A Lyon, on se poste dans l’atelier national pour exiger des salaires inconciliables avec les prix de vente des étoffes ; entre les mains de l’association dévastatrice sous laquelle est courbée la ville, l’atelier est devenu une tranchée d’où l’on bat en brèche toutes les manufactures. Cette guerre a plein succès ; les fabriques tombent, les capitaux qui les alimentaient s’anéantissent bien plus qu’ils ne s’éloignent ; vendue à moitié prix[1], la récolte de soie de cette année passera presque tout entière à l’étranger, et avec elle les quatre-vingts millions de main-d’œuvre nécessaires pour la façonner. Ainsi l’atelier national d’aujourd’hui promet de grossir celui des saisons qui vont suivre.

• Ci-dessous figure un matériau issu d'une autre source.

-- ==== Sys2Proof/Certificates/Slice0/Obligations.lean ====
section
/-! DEFINITION. The statements for the provers, family by family. -/

open Sys2Proof Sys2Proof.Machine

/-! ## The queue and the clock -/

/-- The command at the front of the queue runs on the state with the queue's rest. -/
def Obligations.StepRunsFrontCommand : Prop :=
  ∀ (c : Instr) (rest : List Instr) (s : State), s.pending = c :: rest →
    step s = exec c { s with pending := rest }

/-- Every command answers a next state and leaves the queue as it is; only a power-on reset moves the
microsecond count (model's choices: log 1, log 2). -/
def Obligations.EveryCommandAnswersNext : Prop :=
  ∀ (c : Instr) (s : State), ∃ t : State,
    exec c s = .next t ∧ t.pending = s.pending ∧ t.clock = s.clock ∧
    ((∀ a b k : Bool, c ≠ .powerOnReset a b k) → t.now = s.now ∧ t.sub = s.sub)

/-- R20, R50, R53, R55, R56, R94, R191, R192, R200, R201, R203, R211: on an empty queue one modulator clock
passes, and every fifth is a microsecond, which each one-shot timer that runs counts up to its end (model's
choices: log 2 for the clock, log 14 for timers that stand at their end until their row is taken). -/
def Obligations.EmptyQueueIsOneClock : Prop :=
  ∀ s : State, s.pending = [] →
    ∃ t : State, step s = .next t ∧ t.clock = s.clock + 1 ∧
      t.sub = (if s.sub + 1 < 5 then s.sub + 1 else 0) ∧
      t.now = (if s.sub + 1 < 5 then s.now else s.now + 1) ∧
      (s.mc.mode.sensingRuns = false → t.sfe = s.sfe) ∧
      (s.sub + 1 < 5 → Touches [.clock, .sub, .sfe] s t) ∧
      (¬ s.sub + 1 < 5 →
        (∀ (o : Output) (x : SupplyState), x = (s.supplyOf o.supply).state →
          t.out o = { s.out o with
            window := (s.out o).window.map fun w => min 100000 (w + 1)
            pullIn := (s.out o).pullIn.map fun p => min 100000 (p + 1)
            retryTimer := if (s.out o).short = .retry ∧ (s.out o).window = none ∧
                (x = .rising ∨ x = .enabled)
              then min 1000000 ((s.out o).retryTimer + 1) else (s.out o).retryTimer }) ∧
        (∀ x : Supply, t.supplyOf x = { s.supplyOf x with
          settle := if (s.supplyOf x).state = .rising then min 20000 ((s.supplyOf x).settle + 1)
            else if (s.supplyOf x).state = .falling then min 10000 ((s.supplyOf x).settle + 1)
            else (s.supplyOf x).settle }) ∧
        t.vdb.grant = s.vdb.grant ∧
        t.scu = { s.scu with
          pulseAge := if s.scu.pulseHigh = true then min 500 (s.scu.pulseAge + 1)
            else s.scu.pulseAge } ∧
        (s.mc.mode.controllersRun = false → t.shc = s.shc) ∧
        (s.mc.mode.controllersRun = true → t.shc = { s.shc with
          pedalHold := s.shc.pedalHold.map fun p => min 1000000 (p + 1) }) ∧
        t.lc.queue = s.lc.queue ∧ t.lc.link = s.lc.link ∧
        t.lc.listen = (if s.lc.link = .listen then min 500000 (s.lc.listen + 1) else s.lc.listen) ∧
        t.lc.muteTimer = (if s.lc.link = .muted then min 1000000 (s.lc.muteTimer + 1)
          else s.lc.muteTimer) ∧
        t.lc.quietTimer = (s.lc.quietTimer.map fun q => min 200000 (q + 1)) ∧
        (∀ g : PeerGroup, t.lc.freshness g = s.lc.freshness g ∧
          t.lc.since g = (if s.lc.takesFrames = true ∧ g ≠ .service
            then min 65535000 (s.lc.since g + 1) else s.lc.since g)) ∧
        t.mc = { s.mc with
          wakeTimer := if s.mc.mode = .awakeNoKey then min 30000000 (s.mc.wakeTimer + 1)
            else s.mc.wakeTimer } ∧
        Touches [.now, .clock, .sub, .scu, .sfe, .vdb, .shc, .lc, .mc] s t)

/-! ## The fault table (09) -/

/-- R181 to R183: what a raise, with or without a latch, a clear and a mark do to the fault table. -/
def Obligations.FaultTableOperations : Prop :=
  (∀ (c : FaultCode) (latch : Bool) (s t : State),
     t = (if latch then raiseLatched c s else raise c s) →
     Touches [.mc] s t ∧ t.mc.seconds = s.mc.seconds ∧ t.mc.mode = s.mc.mode ∧
     ((∀ e ∈ s.mc.faults, e.code ≠ c) → s.mc.faults.length < 16 →
       t.mc.faults = s.mc.faults ++ [⟨c, true, latch, 1, s.mc.seconds, s.mc.seconds⟩] ∧
       t.mc.full = s.mc.full) ∧
     ((∀ e ∈ s.mc.faults, e.code ≠ c) → s.mc.faults.length = 16 →
       ∀ (front back : List FaultEntry) (e : FaultEntry), s.mc.faults = front ++ e :: back →
         (∀ x ∈ front, x.present = true ∨ x.latched = true) → e.present = false → e.latched = false →
         t.mc.faults = front ++ back ++ [⟨c, true, latch, 1, s.mc.seconds, s.mc.seconds⟩] ∧
         t.mc.full = false) ∧
     ((∀ e ∈ s.mc.faults, e.code ≠ c) → s.mc.faults.length = 16 →
       (∀ x ∈ s.mc.faults, x.present = true ∨ x.latched = true) →
       t.mc.faults = s.mc.faults ∧ t.mc.full = true) ∧
     (∀ (front back : List FaultEntry) (e : FaultEntry), s.mc.faults = front ++ e :: back → e.code = c →
       (∀ x ∈ front ++ back, x.code ≠ c) →
       t.mc.faults = front ++ { e with present := true, latched := e.latched || latch,
                                       count := min 255 (e.count + 1), last := s.mc.seconds } :: back ∧
       t.mc.full = s.mc.full)) ∧
  (∀ (c : FaultCode) (s : State),
     Touches [.mc] s (clearFault c s) ∧ Touches [.mc] s (latchFault c s) ∧
     (clearFault c s).mc.full = s.mc.full ∧ (latchFault c s).mc.full = s.mc.full ∧
     ((∀ e ∈ s.mc.faults, e.code ≠ c) → clearFault c s = s ∧ latchFault c s = s) ∧
     (∀ (front back : List FaultEntry) (e : FaultEntry), s.mc.faults = front ++ e :: back → e.code = c →
       (∀ x ∈ front ++ back, x.code ≠ c) →
       (clearFault c s).mc.faults = front ++ { e with present := false } :: back ∧
       (latchFault c s).mc.faults = front ++ { e with latched := true } :: back))

/-- R54, R62, R156, R184: FAULT_ACKNOWLEDGE and FAULT_ACK release every latch, re-arm the latched outputs, each
of which trips again where its coil is still shorted, take a trailer out of BREAKAWAY, and leave in the table
what is still present (model's choices: log 48, log 81 for what is shorted, log 92 for the order). -/
def Obligations.AcknowledgementSweeps : Prop :=
  ∀ (c : Instr) (r : Request) (rest : List Request) (s : State),
    ((c = .faultAcknowledge ∧ OldestRequest Request.isAcknowledge r rest s) ∨
      (c = .faultAck ∧ OldestRequest (Request.isService 1) r rest s)) →
    s.mc.mode.delivers = true →
    ∃ t : State, exec c s = .next t ∧ t.requests = rest ∧
      (∀ e ∈ t.mc.faults, e.latched = false ∧ e.present = true) ∧
      ((∀ o : Output, (s.out o).short = .latched →
          coilShorted o s = false ∨ ∃ e ∈ s.mc.faults, e.code = .outShort o) →
        (t.mc.faults.map fun e => e.code).Sublist (s.mc.faults.map fun e => e.code)) ∧
      (∀ e ∈ s.mc.faults, e.present = true →
        (e.code = .trailerBreakaway → ¬(s.tbc.state = .breakaway ∧ s.mc.mode.controllersRun = true)) →
        (∀ o : Output, e.code = .outShort o →
          ¬((s.out o).short = .latched ∧ s.mc.mode.sensingRuns = true)) →
        { e with latched := false } ∈ t.mc.faults) ∧
      (s.mc.mode.sensingRuns = true → ∀ o : Output,
        (t.out o).short ≠ .latched ∧ ((s.out o).short = .retry → (t.out o).short = .retry) ∧
        (¬(s.tbc.state = .breakaway ∧ (o = .tcv ∨ o = .tsv)) →
          (t.out o).command = (s.out o).command) ∧
        ((s.out o).short = .latched → (t.out o).retries = 0 ∧
          (coilShorted o s = true → s.vdb.powered o = true → (s.out o).command ≠ 0 →
            (s.out o).withheld = false →
            (t.out o).short = .retry ∧ (t.out o).target = 0 ∧
            ∀ e ∈ s.mc.faults, e.code = .outShort o → e.present = true →
              { e with latched := false, present := true, count := min 255 (e.count + 1),
                       last := s.mc.seconds } ∈ t.mc.faults) ∧
          (coilShorted o s = false ∨ s.vdb.powered o = false ∨ (s.out o).command = 0 ∨
              (s.out o).withheld = true →
            (t.out o).short = .none ∧ (∀ e ∈ t.mc.faults, e.code ≠ .outShort o) ∧
            (s.vdb.powered o = true → (s.out o).withheld = false → o.onOff = false →
              (t.out o).target = (t.out o).command)))) ∧
      (s.mc.mode.sensingRuns = false → t.vdb = s.vdb) ∧
      (s.tbc.state ≠ .breakaway ∨ s.mc.mode.controllersRun = false → t.tbc = s.tbc) ∧
      (s.tbc.state = .breakaway → s.mc.mode.controllersRun = true →
        t.tbc.demand = 0 ∧ t.tbc.contributor = .none ∧ t.tbc.correction = 0 ∧
        t.tbc.coupled = s.tbc.coupled ∧ t.tbc.stopOrder = s.tbc.stopOrder ∧
        t.tbc.tcv = 0 ∧ (t.out .tcv).command = 0 ∧
        (∀ e ∈ t.mc.faults, e.code ≠ .trailerBreakaway) ∧
        (s.shc.state = .parked ∨ s.tbc.stopOrder = true →
          t.tbc.state = .parked ∧ t.tbc.tsvOn = false ∧ (t.out .tsv).command = 0) ∧
        (s.shc.state ≠ .parked → s.tbc.stopOrder = false → s.tbc.coupled = true →
          t.tbc.state = .charging ∧ t.tbc.timer = 0 ∧ t.tbc.tsvOn = true ∧ (t.out .tsv).command = 1) ∧
        (s.shc.state ≠ .parked → s.tbc.stopOrder = false → s.tbc.coupled = false →
          t.tbc.state = .absent ∧ t.tbc.tsvOn = false ∧ (t.out .tsv).command = 0)) ∧
      (∀ code tag : Byte, c = .faultAck → r = .service code tag → Answered 1 tag .done .none s t) ∧
      Touches [.vdb, .tbc, .lc, .mc, .requests] s t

Des résultats analogues se produisent déjà de tous côtés, et, à mesure que nous avancerons dans cette carrière funeste, on verra la désorganisation des travaux féconds correspondre à l’organisation des travaux stériles et s’étendre comme une lèpre, jusqu’à ce que le pays épuisé ne puisse plus soutenir aucun de ces derniers. Il ne saurait en être autrement. Un atelier d’où il ne sort aucune valeur échangeable, qui ne crée aucun capital reproductif pour la société, dans lequel le revenu public s’anéantit au lieu de s’immobiliser, a pour effet inévitable de tarir autour de lui toutes les sources de prospérité, et les ouvriers qui le peuplent ressemblent à ces moines qui ne faisaient d’autre travail que de creuser leur tombe. Toute la différence est que les moines savaient ce qu’ils faisaient, tandis que les ouvriers l’ignorent.

Les ateliers nationaux pouvaient apprendre aux ouvriers une chose

  1. Le kilogramme de cocons, qui vaut ordinairement 4 francs 50 cent., s’est vendu cette année 2 francs 10 centimes.